▼▼▼
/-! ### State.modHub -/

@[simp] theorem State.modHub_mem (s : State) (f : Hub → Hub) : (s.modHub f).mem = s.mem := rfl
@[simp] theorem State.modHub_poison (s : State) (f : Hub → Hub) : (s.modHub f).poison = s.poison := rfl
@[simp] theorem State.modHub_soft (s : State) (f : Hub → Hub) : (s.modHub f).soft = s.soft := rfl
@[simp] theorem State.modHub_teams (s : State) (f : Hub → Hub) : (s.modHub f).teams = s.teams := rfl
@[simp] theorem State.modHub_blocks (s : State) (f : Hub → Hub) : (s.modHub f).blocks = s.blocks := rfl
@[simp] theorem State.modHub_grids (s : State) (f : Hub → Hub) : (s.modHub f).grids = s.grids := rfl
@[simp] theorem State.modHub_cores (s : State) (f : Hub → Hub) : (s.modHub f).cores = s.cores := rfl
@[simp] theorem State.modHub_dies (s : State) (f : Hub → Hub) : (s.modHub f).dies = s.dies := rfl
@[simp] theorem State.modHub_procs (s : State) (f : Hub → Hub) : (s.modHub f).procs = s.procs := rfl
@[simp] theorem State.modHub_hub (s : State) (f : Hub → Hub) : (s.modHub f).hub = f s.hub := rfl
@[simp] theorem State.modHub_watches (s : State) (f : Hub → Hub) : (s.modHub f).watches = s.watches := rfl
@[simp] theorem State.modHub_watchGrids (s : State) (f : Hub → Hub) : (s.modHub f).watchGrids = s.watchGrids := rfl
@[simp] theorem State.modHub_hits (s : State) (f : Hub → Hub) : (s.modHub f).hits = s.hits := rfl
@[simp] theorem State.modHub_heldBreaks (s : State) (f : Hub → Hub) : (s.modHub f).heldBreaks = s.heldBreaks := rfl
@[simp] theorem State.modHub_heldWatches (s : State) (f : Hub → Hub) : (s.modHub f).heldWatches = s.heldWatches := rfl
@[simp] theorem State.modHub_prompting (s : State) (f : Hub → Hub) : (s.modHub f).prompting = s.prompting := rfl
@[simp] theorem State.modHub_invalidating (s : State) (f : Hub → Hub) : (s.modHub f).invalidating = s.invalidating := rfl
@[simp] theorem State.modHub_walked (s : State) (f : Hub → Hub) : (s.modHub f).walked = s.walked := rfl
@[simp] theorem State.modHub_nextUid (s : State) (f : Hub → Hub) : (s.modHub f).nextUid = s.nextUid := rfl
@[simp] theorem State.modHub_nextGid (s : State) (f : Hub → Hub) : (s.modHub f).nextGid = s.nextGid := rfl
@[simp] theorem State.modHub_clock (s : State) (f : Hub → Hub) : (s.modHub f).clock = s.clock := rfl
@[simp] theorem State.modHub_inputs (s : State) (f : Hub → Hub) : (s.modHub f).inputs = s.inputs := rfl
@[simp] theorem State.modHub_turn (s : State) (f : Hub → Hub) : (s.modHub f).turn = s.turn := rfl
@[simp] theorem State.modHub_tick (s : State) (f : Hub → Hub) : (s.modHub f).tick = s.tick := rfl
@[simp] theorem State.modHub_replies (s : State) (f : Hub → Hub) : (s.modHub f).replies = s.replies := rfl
▲▲▲
▼▼▼
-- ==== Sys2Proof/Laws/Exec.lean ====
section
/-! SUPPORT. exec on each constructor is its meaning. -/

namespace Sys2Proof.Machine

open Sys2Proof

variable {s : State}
▲▲▲
_What you should do_:
Would you print exactly and only the lines of the material above that run from the line with "### State.modHub -/" through the line with "s.nextGid := rfl", both included?

_Final answer_:
/-! ### State.modHub -/

@[simp] theorem State.modHub_mem (s : State) (f : Hub → Hub) : (s.modHub f).mem = s.mem := rfl
@[simp] theorem State.modHub_poison (s : State) (f : Hub → Hub) : (s.modHub f).poison = s.poison := rfl
@[simp] theorem State.modHub_soft (s : State) (f : Hub → Hub) : (s.modHub f).soft = s.soft := rfl
@[simp] theorem State.modHub_teams (s : State) (f : Hub → Hub) : (s.modHub f).teams = s.teams := rfl
@[simp] theorem State.modHub_blocks (s : State) (f : Hub → Hub) : (s.modHub f).blocks = s.blocks := rfl
@[simp] theorem State.modHub_grids (s : State) (f : Hub → Hub) : (s.modHub f).grids = s.grids := rfl
@[simp] theorem State.modHub_cores (s : State) (f : Hub → Hub) : (s.modHub f).cores = s.cores := rfl
@[simp] theorem State.modHub_dies (s : State) (f : Hub → Hub) : (s.modHub f).dies = s.dies := rfl
@[simp] theorem State.modHub_procs (s : State) (f : Hub → Hub) : (s.modHub f).procs = s.procs := rfl
@[simp] theorem State.modHub_hub (s : State) (f : Hub → Hub) : (s.modHub f).hub = f s.hub := rfl
@[simp] theorem State.modHub_watches (s : State) (f : Hub → Hub) : (s.modHub f).watches = s.watches := rfl
@[simp] theorem State.modHub_watchGrids (s : State) (f : Hub → Hub) : (s.modHub f).watchGrids = s.watchGrids := rfl
@[simp] theorem State.modHub_hits (s : State) (f : Hub → Hub) : (s.modHub f).hits = s.hits := rfl
@[simp] theorem State.modHub_heldBreaks (s : State) (f : Hub → Hub) : (s.modHub f).heldBreaks = s.heldBreaks := rfl
@[simp] theorem State.modHub_heldWatches (s : State) (f : Hub → Hub) : (s.modHub f).heldWatches = s.heldWatches := rfl
@[simp] theorem State.modHub_prompting (s : State) (f : Hub → Hub) : (s.modHub f).prompting = s.prompting := rfl
@[simp] theorem State.modHub_invalidating (s : State) (f : Hub → Hub) : (s.modHub f).invalidating = s.invalidating := rfl
@[simp] theorem State.modHub_walked (s : State) (f : Hub → Hub) : (s.modHub f).walked = s.walked := rfl
@[simp] theorem State.modHub_nextUid (s : State) (f : Hub → Hub) : (s.modHub f).nextUid = s.nextUid := rfl
@[simp] theorem State.modHub_nextGid (s : State) (f : Hub → Hub) : (s.modHub f).nextGid = s.nextGid := rfl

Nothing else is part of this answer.